Calling low allele frequency variants in microbial genomes using PacBio sequencing data does not yet have an established methodology. This is in part due to PacBio reads having much lower per base accuracy compared with Illumina; for our PacBio data, reads have an estimated per base error rate of 10%. We note that the study of within sample diversity with PacBio sequencing is an active area of research, and we hope that new methods will be developed to use PacBio data in this space in the near future. For this study, we did use paired PacBio and Illumina sequences (taken from the same isolates) and compared the congruence of base calls at high allele frequencies (>75%) across the genome. For this analysis we used PacBio based assemblies as a “ground truth” since PacBio reads are much longer and are used routinely to sequence repetitive regions. (see subsection “Simulations and PacBio sequencing demonstrate a low false-positive rate in repetitive regions”, subsection “Empirical score for difficult-to-call regions” and Appendix 2).
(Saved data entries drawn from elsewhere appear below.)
/-- R262, R264, R111, R261, R267, R277, R268: the steps of windows and barriers. That a domain barrier records and releases each plate's gang by itself
is the model's choice (log entry 46). -/
def Obligations.WindowEventsComplete : Prop :=
  (∀ (cell n : Nat) (s : State), let w := (s.core cell).window n
    w.isOpen = true → w.close.toNat ≤ s.tick.toNat → w.stalling = false → ¬(w.action = 2 ∧ w.hit = false) →
      ∃ t, exec (.windowClose cell n) s = .next t ∧ (t.core cell).regs = (s.core cell).regs ∧ t.mem = s.mem ∧
        (t.core cell).window n = { w with isOpen := false, absent := false, missed := !w.hit, close := s.tick,
                                          owed := w.owed || (!w.hit && w.action == 1) }) ∧
  (∀ (cell n : Nat) (s : State), (List.range 16).find? (fun n => ((s.core cell).window n).owed) = some n →
    ∃ t, exec (.windowRedirect cell) s = .next t ∧ t.mem = s.mem ∧ (t.core cell).regs = (s.core cell).regs ∧
      (t.core cell).seq.pc = ((s.core cell).window n).target.setWidth 64 ∧
      (t.core cell).clock.wrpc = (s.core cell).seq.pc.setWidth 64 ∧ (t.core cell).window n = { (s.core cell).window n with owed := false } ∧
      ∃ e ∈ t.events, e.due = s.clk + 1 ∧ e.item = .op (.groupIssue cell)) ∧
  (∀ (id : Nat) (r : Request) (s : State), s.requests.get? id = some r →
    (∀ n k x, r.kind = .wpost n k x →
      exec (.windowAccessArrival id) s = .next (if s.windowAccepts r n false then (s.posts (storeCell r.pa) n k x).answered id [] none
        else s.answered id [] (some (177, word r.va)))) ∧
    (∀ n, (∃ d, r.kind = .wld d n) ∨ (∃ x, r.kind = .wst n x) →
      exec (.windowAccessArrival id) s = .next (if s.windowAccepts r n true then s.performs id r
        else s.answered id [] (some (177, word r.va))))) ∧
  (∀ (plate gang barrier : Nat) (s : State), s.allArrived (s.gangMembers plate gang) barrier = true →
    ∃ t, exec (.barrierRelease plate gang barrier) s = .next t ∧ t.mem = s.mem ∧ t.pkg = s.pkg ∧
      ∀ m ∈ s.gangMembers plate gang, (t.core m).regs = (s.core m).regs ∧ ∀ b, (s.core m).seq.bar = some b → b.barrier = barrier →
        b.release = none → (t.core m).seq.bar = some { b with release := some (s.clk + 8) }) ∧
  (∀ (cell : Nat) (b : BarWait) (bs : List Bundle) (m : Member) (g : Gate) (f : FormE) (s : State), (s.core cell).seq.bar = some b →
    b.release = none → (s.core cell).run = .running → s.checkedGroup cell (s.core cell).seq.pc = .ok bs →
    (((s.core cell).waiters bs).filter fun m => m.instr matches .bar ..)[(s.core cell).seq.barsDone]? = some m → m.instr = .bar g f →
    (∃ n, b.limit = some n ∧ n ≤ s.clk) →
      exec (.barrierTimeout cell) s = .next (s.takeTrap cell
        { cause := 182, slot := 7, lane := 0, pc := bundlePc (s.core cell).seq.pc m.bundle, val := word f.tag.toNat }
        (bundlePc (s.core cell).seq.pc m.bundle))) ∧
  (∀ (plate gang barrier t0 : Nat) (b : DomainBarrier) (s : State),
    s.pkg.domBars.find? (fun b => b.gang == gang && b.barrier == barrier && (b.plates.get? plate).isSome) = some b →
    b.release s.pkg.domPos s.pkg.domLat plate = some t0 → t0 ≤ s.tick.toNat →
      ∃ t, exec (.domainBarrierRelease plate gang barrier) s = .next t ∧ t.mem = s.mem ∧
        (∀ x ∈ t.pkg.domBars, x.gang = gang → x.barrier = barrier → x.plates.get? plate = none ∧ (x.plates = [] → x.ticks = [])) ∧
        ∀ m ∈ s.gangMembers plate gang, (t.core m).regs = (s.core m).regs ∧ ∀ b, (s.core m).seq.bar = some b → b.barrier = barrier →
          b.release = none → (t.core m).seq.bar = some { b with release := some s.clk }) ∧
  (∀ (plate gang barrier m : Nat) (ms : List Nat) (b : BarWait) (s : State),
    s.pkg.domBars.find? (fun b => b.gang == gang && b.barrier == barrier && (b.plates.get? plate).isSome) = none →
    s.allArrived (s.gangMembers plate gang) barrier = true → s.waitingAt (s.gangMembers plate gang) barrier = m :: ms →
    (s.core m).seq.bar = some b →
      ∃ t, exec (.domainBarrierRelease plate gang barrier) s = .next t ∧ t.mem = s.mem ∧ t.cores = s.cores ∧
        ∃ x ∈ t.pkg.domBars, x.gang = gang ∧ x.barrier = barrier ∧ x.plates.get? plate = some (b.mask, s.tick))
We have added the following sentence for clarity: “While the high per base error rate makes it difficult to call low allele frequency variants in microbial genomes, we made use of the PacBio sequencing data to assess fixed variant calls.” in the context of the following paragraph: “Second, we assessed the congruence in variant calls between short-read Illumina data and long-read PacBio data for a set of isolates that underwent sequencing with both technologies (Materials and methods). Unlike Illumina generated reads, PacBio reads are much longer and have randomly distributed error profiles (Rhoads and Au, 2015). With high coverage, PacBio sequencing can reliably reconstruct full microbial genomes and identify SNPs in repetitive regions. While the high per base error rate makes it difficult to call low allele frequency variants in microbial genomes, we made use of the PacBio sequencing data to assess fixed variant calls. The comparison with PacBio assemblies confirmed empirically a low rate of false positive base calls in genomic regions where we observed in-host SNPs (Materials and methods).”
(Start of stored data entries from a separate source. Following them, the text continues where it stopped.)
-- ==== Sys2Proof/Laws/State.lean ====
section
/-! SUPPORT. What each update of the state leaves as it was: one lemma per field and update. -/

namespace Sys2Proof.Machine

variable (s : State)

/-! ## `State.setCore` changes `cores` only -/

@[simp] theorem State.setCore_clk (cell : Nat) (c : Core) : (s.setCore cell c).clk = s.clk := rfl
@[simp] theorem State.setCore_tick (cell : Nat) (c : Core) : (s.setCore cell c).tick = s.tick := rfl
@[simp] theorem State.setCore_stepBy (cell : Nat) (c : Core) : (s.setCore cell c).stepBy = s.stepBy := rfl
@[simp] theorem State.setCore_events (cell : Nat) (c : Core) : (s.setCore cell c).events = s.events := rfl
@[simp] theorem State.setCore_rank (cell : Nat) (c : Core) : (s.setCore cell c).rank = s.rank := rfl
@[simp] theorem State.setCore_free (cell : Nat) (c : Core) : (s.setCore cell c).free = s.free := rfl
@[simp] theorem State.setCore_curT (cell : Nat) (c : Core) : (s.setCore cell c).curT = s.curT := rfl
@[simp] theorem State.setCore_curB (cell : Nat) (c : Core) : (s.setCore cell c).curB = s.curB := rfl
@[simp] theorem State.setCore_mem (cell : Nat) (c : Core) : (s.setCore cell c).mem = s.mem := rfl
@[simp] theorem State.setCore_text (cell : Nat) (c : Core) : (s.setCore cell c).text = s.text := rfl
@[simp] theorem State.setCore_hbmOld (cell : Nat) (c : Core) : (s.setCore cell c).hbmOld = s.hbmOld := rfl
@[simp] theorem State.setCore_throughs (cell : Nat) (c : Core) : (s.setCore cell c).throughs = s.throughs := rfl
@[simp] theorem State.setCore_walks (cell : Nat) (c : Core) : (s.setCore cell c).walks = s.walks := rfl
@[simp] theorem State.setCore_units (cell : Nat) (c : Core) : (s.setCore cell c).units = s.units := rfl
@[simp] theorem State.setCore_curU (cell : Nat) (c : Core) : (s.setCore cell c).curU = s.curU := rfl
@[simp] theorem State.setCore_held (cell : Nat) (c : Core) : (s.setCore cell c).held = s.held := rfl
@[simp] theorem State.setCore_vaultPorts (cell : Nat) (c : Core) : (s.setCore cell c).vaultPorts = s.vaultPorts := rfl
@[simp] theorem State.setCore_scratchPorts (cell : Nat) (c : Core) : (s.setCore cell c).scratchPorts = s.scratchPorts := rfl
@[simp] theorem State.setCore_barrels (cell : Nat) (c : Core) : (s.setCore cell c).barrels = s.barrels := rfl
@[simp] theorem State.setCore_cload (cell : Nat) (c : Core) : (s.setCore cell c).cload = s.cload := rfl
@[simp] theorem State.setCore_requests (cell : Nat) (c : Core) : (s.setCore cell c).requests = s.requests := rfl
@[simp] theorem State.setCore_full (cell : Nat) (c : Core) : (s.setCore cell c).full = s.full := rfl
@[simp] theorem State.setCore_parked (cell : Nat) (c : Core) : (s.setCore cell c).parked = s.parked := rfl
@[simp] theorem State.setCore_past (cell : Nat) (c : Core) : (s.setCore cell c).past = s.past := rfl
@[simp] theorem State.setCore_marks (cell : Nat) (c : Core) : (s.setCore cell c).marks = s.marks := rfl
@[simp] theorem State.setCore_suffix (cell : Nat) (c : Core) : (s.setCore cell c).suffix = s.suffix := rfl
@[simp] theorem State.setCore_groups (cell : Nat) (c : Core) : (s.setCore cell c).groups = s.groups := rfl
@[simp] theorem State.setCore_impressions (cell : Nat) (c : Core) : (s.setCore cell c).impressions = s.impressions := rfl
@[simp] theorem State.setCore_slotPages (cell : Nat) (c : Core) : (s.setCore cell c).slotPages = s.slotPages := rfl
@[simp] theorem State.setCore_releases (cell : Nat) (c : Core) : (s.setCore cell c).releases = s.releases := rfl
@[simp] theorem State.setCore_mirrors (cell : Nat) (c : Core) : (s.setCore cell c).mirrors = s.mirrors := rfl
@[simp] theorem State.setCore_keeper (cell : Nat) (c : Core) : (s.setCore cell c).keeper = s.keeper := rfl
@[simp] theorem State.setCore_kills (cell : Nat) (c : Core) : (s.setCore cell c).kills = s.kills := rfl
@[simp] theorem State.setCore_accesses (cell : Nat) (c : Core) : (s.setCore cell c).accesses = s.accesses := rfl
@[simp] theorem State.setCore_packets (cell : Nat) (c : Core) : (s.setCore cell c).packets = s.packets := rfl
@[simp] theorem State.setCore_outputs (cell : Nat) (c : Core) : (s.setCore cell c).outputs = s.outputs := rfl
@[simp] theorem State.setCore_lastSent (cell : Nat) (c : Core) : (s.setCore cell c).lastSent = s.lastSent := rfl
@[simp] theorem State.setCore_remotes (cell : Nat) (c : Core) : (s.setCore cell c).remotes = s.remotes := rfl
@[simp] theorem State.setCore_nextId (cell : Nat) (c : Core) : (s.setCore cell c).nextId = s.nextId := rfl
@[simp] theorem State.setCore_pkg (cell : Nat) (c : Core) : (s.setCore cell c).pkg = s.pkg := rfl
@[simp] theorem State.setCore_mgmt (cell : Nat) (c : Core) : (s.setCore cell c).mgmt = s.mgmt := rfl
(2.7) Discussion. Any reference to compare the presented value given the varied sources of the samples?

To our knowledge our paper is the first to measure the rate of resistance acquisition at this scale using longitudinal whole genome sequencing in patients with documented treatment failure. We also show a significant association with pre-existing resistance. There is unfortunately limited context from the literature to add to this section, but we hope the revisions we have made with regards to supplying treatment regimen data, as well as the number of effective drugs (see Response 1.10) now improves the interpretation of this result.
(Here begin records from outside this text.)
/-- A level that ends with iterations left goes on to its next one. -/
theorem endIterations_of_left {e : BitVec 64} {l : LoopLevel} {t : List LoopLevel} (hl : l.last = e) (hn : 1 < l.left.toNat) :
    endIterations e (l :: t) =
      { loops := { l with left := l.left - 1, index := l.index + 1 } :: t, next := some l.start, strides := l.strides,
        least := some (t.length + 1) } := by
  simp [endIterations, hl, hn]

/-- Levels that end with no iteration left go; what remains ends as it ends alone, and where it does not end the program goes on behind. -/
theorem endIterations_append {e : BitVec 64} {ps : List LoopLevel} (rest : List LoopLevel)
    (hps : ∀ x ∈ ps, x.last = e ∧ x.left.toNat ≤ 1) :
    endIterations e (ps ++ rest) =
      let r := endIterations e rest
      { loops := r.loops,
        strides := (ps.flatMap fun x => x.strides) ++ r.strides,
        next := if ps = [] then r.next else some (r.next.getD (e + 64)),
        least := if ps = [] then r.least else some (r.least.getD (rest.length + 1)) } := by
  induction ps with
  | nil => rfl
  | cons x ps ih =>
    obtain ⟨⟨hlast, hleft⟩, hps⟩ := List.forall_mem_cons.mp hps
    rw [List.cons_append, endIterations, ih hps]
    cases ps <;> simp [hlast, Nat.not_lt.mpr hleft]

/-- What LBRK leaves depends on the end of iterations only by its levels, strides, target and least depth. -/
theorem breaks_eq (s : State) (l : LoopLevel) (r : LoopEnd) :
    (let s1 := (s.applyLoopEnd s.curT.cell r).transfer (r.next.getD (l.last + 64))
     if decide ((r.least.getD 7) ≤ s.cur.ctl.plevel) then s1.updCurSeq fun q => { q with after := some .boundary } else s1) =
      Claims.breaks s r.loops r.strides (r.next.getD (l.last + 64)) (r.least.getD 7) := by
  simp only [Claims.breaks, State.applyLoopEnd, List.isEmpty_iff, decide_eq_true_eq]
  rfl

/-- R128: the last bundle of a body, in bytes. -/
theorem loopEnd_eq (pc : BitVec 64) (f : FormA) : loopEnd pc f = pc + BitVec.ofNat 64 (64 * (f.func.toNat + 1)) := by
  rw [loopEnd]
  congr 1
  apply BitVec.eq_of_toNat_eq
  simp [Nat.shiftLeft_eq, Nat.mul_comm 64]

/-- Settles O4: each instruction that issues without a fault leaves what its definition names; LBRK by what the end of a run of levels leaves. -/
theorem controlTransfersComplete : Obligations.ControlTransfersComplete := by
  refine ⟨fun g f s h => ?_, fun g f s h => ?_, fun g f s h hi hr => ?_, fun g f s a t h hi hr => ?_, fun g f s h hi hl hn => ?_,
    fun g f s l ps rest h hi hl hps => ?_, fun g f s h hi hp => ?_, fun g f s h => ?_, fun g f s h => ?_⟩
  · show execBr g f s = _
    rw [execBr, State.guarded_on h, fld, Nat.pow_zero, Nat.div_one]
    rfl
  · show execBrp g f s = _
    rw [execBrp, State.guarded_on h]
    simp only [beq_iff_eq]
  · show execCall g f s = _
    rw [execCall, State.controlFault_call hi hr, State.guarded_on h]
  · show execRet g f s = _
    rw [execRet, State.controlFault_ret hi hr, State.guarded_on h, hr]
  · show execLoop g f s = _
    rw [execLoop, State.controlFault_loop hi hl hn, State.guarded_on h]
    simp only [beq_iff_eq, Claims.level, loopEnd_eq]
  · have hexec : exec (.lbrk g f) s = .next (Claims.breaks s (endIterations l.last (ps ++ rest)).loops
        (endIterations l.last (ps ++ rest)).strides ((endIterations l.last (ps ++ rest)).next.getD (l.last + 64))
        ((endIterations l.last (ps ++ rest)).least.getD 7)) := by
      show execLbrk g f s = _
      rw [execLbrk, State.controlFault_lbrk hi hl, State.guarded_on h, hl, ← breaks_eq]
    rw [hexec, endIterations_append rest hps]
    refine ⟨fun hrest => ?_, fun x t hrest hlast hleft => ?_⟩
    · rw [endIterations_of_head_ne hrest]
      cases ps <;> simp
    · rw [hrest, endIterations_of_left hlast hleft]
      cases ps <;> simp
  · show execLstr g f s = _
    rw [execLstr, State.controlFault_lstr hi hp, State.guarded_on h]
  · show execHalt g f s = _
    rw [execHalt, State.guarded_on h]
  · show execRealign g f s = _
    rw [execRealign, if_pos h]
    rfl

/-- Settles O5: RTT's only fault is to stand outside a handler. -/
theorem trapAndReturnComplete : Obligations.TrapAndReturnComplete := by
  refine ⟨fun g f s h => ?_, fun g f s h hi => ?_, fun g f s h hi => ?_⟩
  · show execTrap g f s = _
    rw [execTrap, State.guarded_on h]
    rfl
  · show execRtt g f s = _
    rw [execRtt, State.controlFault_rtt, hi, if_pos rfl, State.guarded_on h, BitVec.setWidth_eq]
  · show execRtt g f s = _
    rw [execRtt, State.controlFault_rtt, hi, if_neg Bool.false_ne_true, State.guarded_trap h]
    rfl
(2.8) Discussion. If we talk about reinfections, not only is routinely performed sequencing advisable as the authors suggest, but also on subsequent samples from the patient to identify the second strain and adjust the treatment if needed.

The reviewer raises a great point which has been incorporated into the Discussion by adding the following sentence: “Reinfection can also introduce strains with a different antibiotic susceptibility profile requiring adjustment in the treatment regimen.”

(2.9) Discussion. The low sensitivity of the 19% frequency threshold could be explained by the fact that random mutations appearing along a genotype that has acquired a drug resistance SNP (or any other variant that increases its fitness) will get fixated even if they have no phenotypic effect. How many synonymous mutations fall in this category? If you narrow down only to nonsynoymous will you increase sensitivity?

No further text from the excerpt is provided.